**What needs to be done:** Everything from the line containing "(R185, R197). -/" through the line containing "let at' := s.fld w AM.TIMING_ATTACK_MS" should be repeated exactly, and nothing else from the data.

################

-- ==== Sys2Proof/Machine/Demod.lean ====
section
/-! DEFINITION. FM and AM demodulation (R174–R200): the quality index, the adaptive controls, the metrics, the
pilot, the carrier and the noise blanker. -/

namespace Sys2Proof.Machine

/-- KIND_EVENTS of FM_DEMOD and AM_DEMOD (R200). -/
def evFmPilotFound : Nat := 16
def evFmPilotLost : Nat := 17
def evSoftMuted : Nat := 18
def evFmOverdev : Nat := 19
def evAmLocked : Nat := 16
def evAmLost : Nat := 17
def evAmBranch : Nat := 19

/-- Hidden slots of a demodulator that a reset clears: the samples of the blank that are still to come and those that it
has taken, a blank in the present millisecond, the sample that waits is an impulse, the evaluations before the sideband may
change again, samples held for an aerial switch, 10 ms intervals in succession with the pilot at its level and below it,
output samples left of a cross-fade, milliseconds of lock since a fallback, a blank that starts after a hold. -/
def axBlankLeft : Nat := 12
def axBlankPast : Nat := 3
def axBlankNow : Nat := 4
def axImpulse : Nat := 6
def axSideLock : Nat := 7
def axHeldPast : Nat := 8
def axPilotUp : Nat := 9
def axPilotDown : Nat := 10
def axAmFade : Nat := 11
def axAmLocked : Nat := 13
def axBlankLate : Nat := 14

/-- Histories of a demodulator beside its samples: the amplitudes of the last millisecond of channel samples; the greatest
deviation, or the greatest negative and positive modulation, since the last 100 ms interval. -/
def hsAmps : Nat := 24
def hsPeak : Nat := 23

/-- Hidden slots that HOLD keeps: each control's place as numerator and denominator (0/0: never moved), seconds
of RUN towards MPX_POWER, envelope detection as a fallback. -/
def axBlend : Nat := 32
def axCorner : Nat := 34
def axSmute : Nat := 36
def axMpxSeconds : Nat := 38
def axFallback : Nat := 39

/-! ## Quality index (R192) -/

/-- Q from an SNR in 0.01 dB less a multipath penalty of `mp8` eighths. -/
def qIndex (snr : Int) (mp8 : Nat) (up : Bool) : Nat :=
  (clampI 0 255 (between (8 * snr - 25 * (mp8 : Int)) 200 up)).toNat

/-! ## Multipath (R182) -/

/-- e^(j2π / 384) in fixed point. -/
def ring384 : Int × Int := (79217556866808599375934408417, 1296309932318073303646568940)

/-- The sum of x_n · w^n. -/
def component (w : Int × Int) (xs : List Int) : Int × Int :=
  xs.foldr (fun x a => let p := cmul w a; (p.1 + x, p.2)) (0, 0)

/-- The energies of the components at the powers of ring384 from that of `w` on, `n` of them. -/
def bandEnergy (xs : List Int) : Nat → Int × Int → Nat
  | 0, _ => 0
  | n + 1, w =>
    let e := component w xs
    e.1.natAbs * e.1.natAbs + e.2.natAbs * e.2.natAbs + bandEnergy xs n (cmul ring384 w)

/-- MP of the amplitudes of 1 ms, 384 samples (R182): the RMS of their components from 10 kHz to 100 kHz, in steps of 1 kHz,
over their mean, times 255. What the device's own band filter lets by at the edges is not stated.
Mark DEDUCED: notes/assumptions/243.md. -/
def multipath (xs : List Int) (up : Bool) : Nat :=
  let sum := xs.foldl (· + ·) 0
  if xs.length < 384 ∨ sum ≤ 0 then 0
  else
    let e := bandEnergy (xs.map (65536 * ·)) 91 ((List.range 9).foldl (fun w _ => cmul ring384 w) ring384)
    Nat.min 255 (between (rootOf (255 * 255 * 2 * e) up : Nat) (65536 * sum.toNat) up).toNat

/-! ## Adaptive controls (R178, R180) -/

/-- The action fraction of a control as numerator over START − FULL. -/
def actionNum (start full q : Nat) : Nat := Nat.min (start - q) (start - full)

/-- A control's target: `span` of `full` less the action, rounded to the nearest. -/
def controlTarget (top span : Nat) (a d : Nat) : Nat := (roundAway ((top * d : Int) - a * span) d).toNat

/-- A place as a reduced fraction. -/
def reduce (p : Nat × Nat) : Nat × Nat := let g := Nat.gcd p.1 p.2; if g = 0 then p else (p.1 / g, p.2 / g)

/-- A place moved towards `target` by `range / ms`, not past it. -/
def slew (p : Nat × Nat) (target range ms : Nat) : Nat × Nat :=
  let here := p.1 * ms
  let goal := target * p.2 * ms
  let step := range * p.2
  if here ≤ goal then (if goal ≤ here + step then (target, 1) else reduce (here + step, p.2 * ms))
  else if here ≤ goal + step then (target, 1) else reduce (here - step, p.2 * ms)

/-- A control's place, where it starts if it has never moved. -/
def State.place (s : State) (w slot start : Nat) : Nat × Nat :=
  if s.ax w (slot + 1) = 0 then (start, 1) else (s.ax w slot, s.ax w (slot + 1))

def State.setPlace (s : State) (w slot : Nat) (p : Nat × Nat) : State := (s.setAx w slot p.1).setAx w (slot + 1) p.2

/-- Is a place short of a target? -/
def placeBelow (p : Nat × Nat) (t : Nat) : Bool := decide (p.1 < t * p.2)

/-- The place of a control after a block: its action increases downwards (blend, high cut) or upwards (soft
mute), at the attack rate, and decreases at the release rate. -/
def moveControl (p : Nat × Nat) (target range attack release : Nat) (actsUp : Bool) : Nat × Nat :=
  slew p target range (if placeBelow p target == actsUp then attack else 10 * release)

/-- The place as a register shows it; how a place between two values reads is not stated. -/
def shown (p : Nat × Nat) (up : Bool) : Nat := (between p.1 p.2 up).toNat

/-- The three controls of an FM_DEMOD move for one block at quality `q`.
Mark DEDUCED: notes/assumptions/38.md. -/
def State.fmControls (s : State) (w q : Nat) : State :=
  let at' := s.fld w FM.TIMING_ATTACK_MS
  let re := s.fld w FM.TIMING_RELEASE_MS
  let free := Config.freeWord s.fresh
  let bd := s.fld w FM.BLEND_START - s.fld w FM.BLEND_FULL
  let bt := if !s.flag w FM.FM_STATUS_PILOT || s.flag w FM.FM_CFG_FORCE_MONO then 0
    else controlTarget 255 255 (actionNum (s.fld w FM.BLEND_START) (s.fld w FM.BLEND_FULL) q) bd
  let hd := s.fld w FM.HICUT_START - s.fld w FM.HICUT_FULL
  let hr := 150 - 10 * s.fld w FM.HICUT_CORNER_MIN
  let ht := if s.flag w FM.HICUT_ON then
    controlTarget 150 hr (actionNum (s.fld w FM.HICUT_START) (s.fld w FM.HICUT_FULL) q) hd else 150
  let md := s.fld w FM.SMUTE_START - s.fld w FM.SMUTE_FULL
  let mx := s.fld w FM.SMUTE_MAX_DB
  let mt := if s.flag w FM.SMUTE_ON then
    (roundAway ((actionNum (s.fld w FM.SMUTE_START) (s.fld w FM.SMUTE_FULL) q * mx : Nat) : Int) md).toNat else 0
  let b := moveControl (s.place w axBlend 0) bt 255 at' re false
  let h := moveControl (s.place w axCorner 150) ht hr at' re false
  let m := moveControl (s.place w axSmute 0) mt mx at' re true
  let before := s.fld w FM.FM_STATUS_SMUTE_ATTEN
  let t := (((((((s.setPlace w axBlend b).setPlace w axCorner h).setPlace w axSmute m).put w FM.FM_STATUS_BLEND_POS
    (shown b (free.getLsbD 0))).putB w FM.FM_STATUS_STEREO (decide (0 < shown b (free.getLsbD 0)))).put w
    FM.FM_STATUS_HICUT_CORNER (shown h (free.getLsbD 1))).put w FM.FM_STATUS_SMUTE_ATTEN
    (shown m (free.getLsbD 2))).useFresh
  if before < mx ∧ t.fld w FM.FM_STATUS_SMUTE_ATTEN = mx then t.raiseKind w evSoftMuted else t

/-- The audio bandwidth in use of an AM_DEMOD in 0.1 kHz (R185, R197). -/
def State.amBand (s : State) (w : Nat) : Nat := 25 + 5 * s.used w AM.AM_CFG_BW_CODE

/-- The two controls of an AM_DEMOD; the corner in force is the lower of R178's and the audio bandwidth. -/
def State.amControls (s : State) (w q : Nat) : State :=
  let at' := s.fld w AM.TIMING_ATTACK_MS
  let re := s.fld w AM.TIMING_RELEASE_MS
  let free := Config.freeWord s.fresh
  let hd := s.fld w AM.HICUT_START - s.fld w AM.HICUT_FULL
  let hr := 150 - 10 * s.fld w AM.HICUT_CORNER_MIN
  let ht := if s.flag w AM.HICUT_ON then
    controlTarget 150 hr (actionNum (s.fld w AM.HICUT_START) (s.fld w AM.HICUT_FULL) q) hd else 150
  let md := s.fld w AM.SMUTE_START - s.fld w AM.SMUTE_FULL
  let mx := s.fld w AM.SMUTE_MAX_DB
  let mt := if s.flag w AM.SMUTE_ON then
    (roundAway ((actionNum (s.fld w AM.SMUTE_START) (s.fld w AM.SMUTE_FULL) q * mx : Nat) : Int) md).toNat else 0
  let h := moveControl (s.place w axCorner 150) ht hr at' re false
  let m := moveControl (s.place w axSmute 0) mt mx at' re true
  let before := s.fld w AM.AM_STATUS_SMUTE_ATTEN
  let t := ((((s.setPlace w axCorner h).setPlace w axSmute m).put w AM.AM_STATUS_HICUT_CORNER
    (Nat.min (shown h (free.getLsbD 1)) (s.amBand w))).put w AM.AM_STATUS_SMUTE_ATTEN
    (shown m (free.getLsbD 2))).useFresh
  if before < mx ∧ t.fld w AM.AM_STATUS_SMUTE_ATTEN = mx then t.raiseKind w evSoftMuted else t

/-! ## The AM detector (R187) -/

/-- Envelope detection begins or ends; a sideband is available only in synchronous detection (R188). -/
def State.setEnvelope (s : State) (w : Nat) (on fallback : Bool) : State :=
  let t := (s.putB w AM.AM_STATUS_ENVELOPE on).setAx w axFallback (b2n fallback)
  if on then t.put w AM.AM_STATUS_SB_USED 0 else t

/-- Synchronous detection with FALLBACK at 0 and no lock: back to WARM, still acquiring. -/
def State.amUnheard (s : State) (w : Nat) : State := (s.setEnvelope w false false).setValid w false

/-- AM_CFG takes effect at the next 1 ms block (R197): the detector and the sideband in use follow it. -/
def State.amConfig (s : State) (w : Nat) : State :=
  let lock := s.flag w AM.AM_STATUS_CARRIER_LOCK
  let s1 :=
    if s.fld w AM.AM_CFG_DETECT = 1 then s.setEnvelope w true false
    else if lock then (if s.ax w axFallback = 1 then s else s.setEnvelope w false false)
    else if !(s.unit w).valid then s
    else if s.flag w AM.AM_CFG_FALLBACK then s.setEnvelope w true true
    else s.amUnheard w
  if s1.flag w AM.AM_STATUS_ENVELOPE ∨ s1.fld w AM.AM_CFG_SIDEBAND = 3 then s1
  else s1.put w AM.AM_STATUS_SB_USED (s1.fld w AM.AM_CFG_SIDEBAND)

################

**Answer to this exercise:**
/-- The audio bandwidth in use of an AM_DEMOD in 0.1 kHz (R185, R197). -/
def State.amBand (s : State) (w : Nat) : Nat := 25 + 5 * s.used w AM.AM_CFG_BW_CODE

/-- The two controls of an AM_DEMOD; the corner in force is the lower of R178's and the audio bandwidth. -/
def State.amControls (s : State) (w q : Nat) : State :=
  let at' := s.fld w AM.TIMING_ATTACK_MS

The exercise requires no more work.